The likelihood of *y* given *β*, *θ*,
and σ^{2} is

$$P\left(y|\beta ,\theta ,{\sigma}^{2}\right)={\displaystyle \int P\left(y|b,\beta ,\theta ,{\sigma}^{2}\right)}P\left(b|\theta ,{\sigma}^{2}\right)db,$$

where

$$\begin{array}{l}P\left(b|\theta ,{\sigma}^{2}\right)=\frac{1}{{\left(2\pi {\sigma}^{2}\right)}^{\raisebox{1ex}{$q$}\!\left/ \!\raisebox{-1ex}{$2$}\right.}}\frac{1}{{\left|D\left(\theta \right)\right|}^{\raisebox{1ex}{$1$}\!\left/ \!\raisebox{-1ex}{$2$}\right.}}\mathrm{exp}\left\{-\frac{1}{2{\sigma}^{2}}{b}^{T}{D}^{-1}b\right\}\text{\hspace{1em}}\text{and}\\ P\left(y|b,\beta ,\theta ,{\sigma}^{2}\right)=\frac{1}{{\left(2\pi {\sigma}^{2}\right)}^{\raisebox{1ex}{$n$}\!\left/ \!\raisebox{-1ex}{$2$}\right.}}\mathrm{exp}\left\{-\frac{1}{2{\sigma}^{2}}{\left(y-X\beta -Zb\right)}^{T}\left(y-X\beta -Zb\right)\right\}.\end{array}$$

Suppose Λ(*θ*) is the lower triangular
Cholesky factor of *D*(*θ*)
and Δ(*θ*) is the inverse of Λ(*θ*).
Then,

$$D{\left(\theta \right)}^{-1}=\Delta {\left(\theta \right)}^{T}\Delta \left(\theta \right).$$

Define

$${r}^{2}\left(\beta ,b,\theta \right)={b}^{T}\Delta {\left(\theta \right)}^{T}\Delta \left(\theta \right)b+{\left(y-X\beta -Zb\right)}^{T}\left(y-X\beta -Zb\right),$$

and suppose *b*^{*} is
the value of *b* that satisfies

$${\frac{\partial {r}^{2}\left(\beta ,b,\theta \right)}{\partial b}|}_{{b}^{*}}=0$$

for given *β* and *θ*.
Then, the likelihood function is

$$P\left(y|\beta ,\theta ,{\sigma}^{2}\right)={\left(2\pi {\sigma}^{2}\right)}^{-\raisebox{1ex}{$n$}\!\left/ \!\raisebox{-1ex}{$2$}\right.}{\left|D\left(\theta \right)\right|}^{-\raisebox{1ex}{$1$}\!\left/ \!\raisebox{-1ex}{$2$}\right.}\mathrm{exp}\left\{-\frac{1}{2{\sigma}^{2}}{r}^{2}\left(\beta ,{b}^{*}\left(\beta \right),\theta \right)\right\}\frac{1}{{\left|{\Delta}^{T}\Delta +{Z}^{T}Z\right|}^{\raisebox{1ex}{$1$}\!\left/ \!\raisebox{-1ex}{$2$}\right.}}.$$

P(y|*β*,*θ*,σ^{2})
is first maximized with respect to *β* and
σ^{2} for a given *θ*.
Thus the optimized solutions $$\widehat{\beta}\left(\theta \right)$$ and $${\widehat{\sigma}}^{2}\left(\theta \right)$$are obtained as functions of *θ*.
Substituting these solutions into the likelihood function produces $$P\left(y|\widehat{\beta}\left(\theta \right)\text{,}\theta \text{,}{\widehat{\sigma}}^{2}\left(\theta \right)\right)$$. This expression is called a
profiled likelihood where *β* and σ^{2} have
been profiled out. $$P\left(y|\widehat{\beta}\left(\theta \right)\text{,}\theta \text{,}{\widehat{\sigma}}^{2}\left(\theta \right)\right)$$ is a function
of *θ*, and the algorithm then optimizes it
with respect to *θ*. Once it finds the optimal
estimate of *θ*, the estimates of *β* and
σ^{2} are given by $$\widehat{\beta}\left(\theta \right)$$ and $${\widehat{\sigma}}^{2}\left(\theta \right)$$.

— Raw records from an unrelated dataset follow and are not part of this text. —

-- ==== Sys2Proof/Laws/State.lean ====
section
/-! SUPPORT. One lemma for each field and each small update of the state: what the update leaves alone, and what it writes. -/

namespace Sys2Proof.Machine

/-! ### The writes a slot has ready are replaced. -/

@[simp] theorem setReady_ctl (s : State) (i : Nat) (ws : List CtxWrite) : (s.setReady i ws).ctl = s.ctl := rfl
@[simp] theorem setReady_walker (s : State) (i : Nat) (ws : List CtxWrite) : (s.setReady i ws).walker = s.walker := rfl
@[simp] theorem setReady_gov (s : State) (i : Nat) (ws : List CtxWrite) : (s.setReady i ws).gov = s.gov := rfl
@[simp] theorem setReady_port (s : State) (i : Nat) (ws : List CtxWrite) : (s.setReady i ws).port = s.port := rfl
@[simp] theorem setReady_ctxs (s : State) (i : Nat) (ws : List CtxWrite) : (s.setReady i ws).ctxs = s.ctxs := rfl
@[simp] theorem setReady_freeCells (s : State) (i : Nat) (ws : List CtxWrite) : (s.setReady i ws).freeCells = s.freeCells := rfl
@[simp] theorem setReady_cellWait (s : State) (i : Nat) (ws : List CtxWrite) : (s.setReady i ws).cellWait = s.cellWait := rfl
@[simp] theorem setReady_feeds (s : State) (i : Nat) (ws : List CtxWrite) : (s.setReady i ws).feeds = s.feeds := rfl
@[simp] theorem setReady_sinks (s : State) (i : Nat) (ws : List CtxWrite) : (s.setReady i ws).sinks = s.sinks := rfl
@[simp] theorem setReady_statusQueue (s : State) (i : Nat) (ws : List CtxWrite) : (s.setReady i ws).statusQueue = s.statusQueue := rfl
@[simp] theorem setReady_emitQueue (s : State) (i : Nat) (ws : List CtxWrite) : (s.setReady i ws).emitQueue = s.emitQueue := rfl
@[simp] theorem setReady_emit (s : State) (i : Nat) (ws : List CtxWrite) : (s.setReady i ws).emit = s.emit := rfl
@[simp] theorem setReady_solveQueue (s : State) (i : Nat) (ws : List CtxWrite) : (s.setReady i ws).solveQueue = s.solveQueue := rfl
@[simp] theorem setReady_solving (s : State) (i : Nat) (ws : List CtxWrite) : (s.setReady i ws).solving = s.solving := rfl
@[simp] theorem setReady_combineQueue (s : State) (i : Nat) (ws : List CtxWrite) : (s.setReady i ws).combineQueue = s.combineQueue := rfl
@[simp] theorem setReady_combining (s : State) (i : Nat) (ws : List CtxWrite) : (s.setReady i ws).combining = s.combining := rfl
@[simp] theorem setReady_held (s : State) (i : Nat) (ws : List CtxWrite) : (s.setReady i ws).held = s.held := rfl
@[simp] theorem setReady_store (s : State) (i : Nat) (ws : List CtxWrite) : (s.setReady i ws).store = s.store := rfl
@[simp] theorem setReady_pending (s : State) (i : Nat) (ws : List CtxWrite) : (s.setReady i ws).pending = s.pending := rfl
@[simp] theorem setReady_issued (s : State) (i : Nat) (ws : List CtxWrite) : (s.setReady i ws).issued = s.issued := rfl
@[simp] theorem setReady_draws (s : State) (i : Nat) (ws : List CtxWrite) : (s.setReady i ws).draws = s.draws := rfl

The ML method treats *β* as fixed but
unknown quantities when the variance components are estimated, but
does not take into account the degrees of freedom lost by estimating
the fixed effects. This causes ML estimates to be biased with smaller
variances. However, one advantage of ML over REML is that it is possible
to compare two models in terms of their fixed- and random-effects
terms. On the other hand, if you use REML to estimate the parameters,
you can only compare two models, that are nested in their random-effects
terms, with the same fixed-effects design.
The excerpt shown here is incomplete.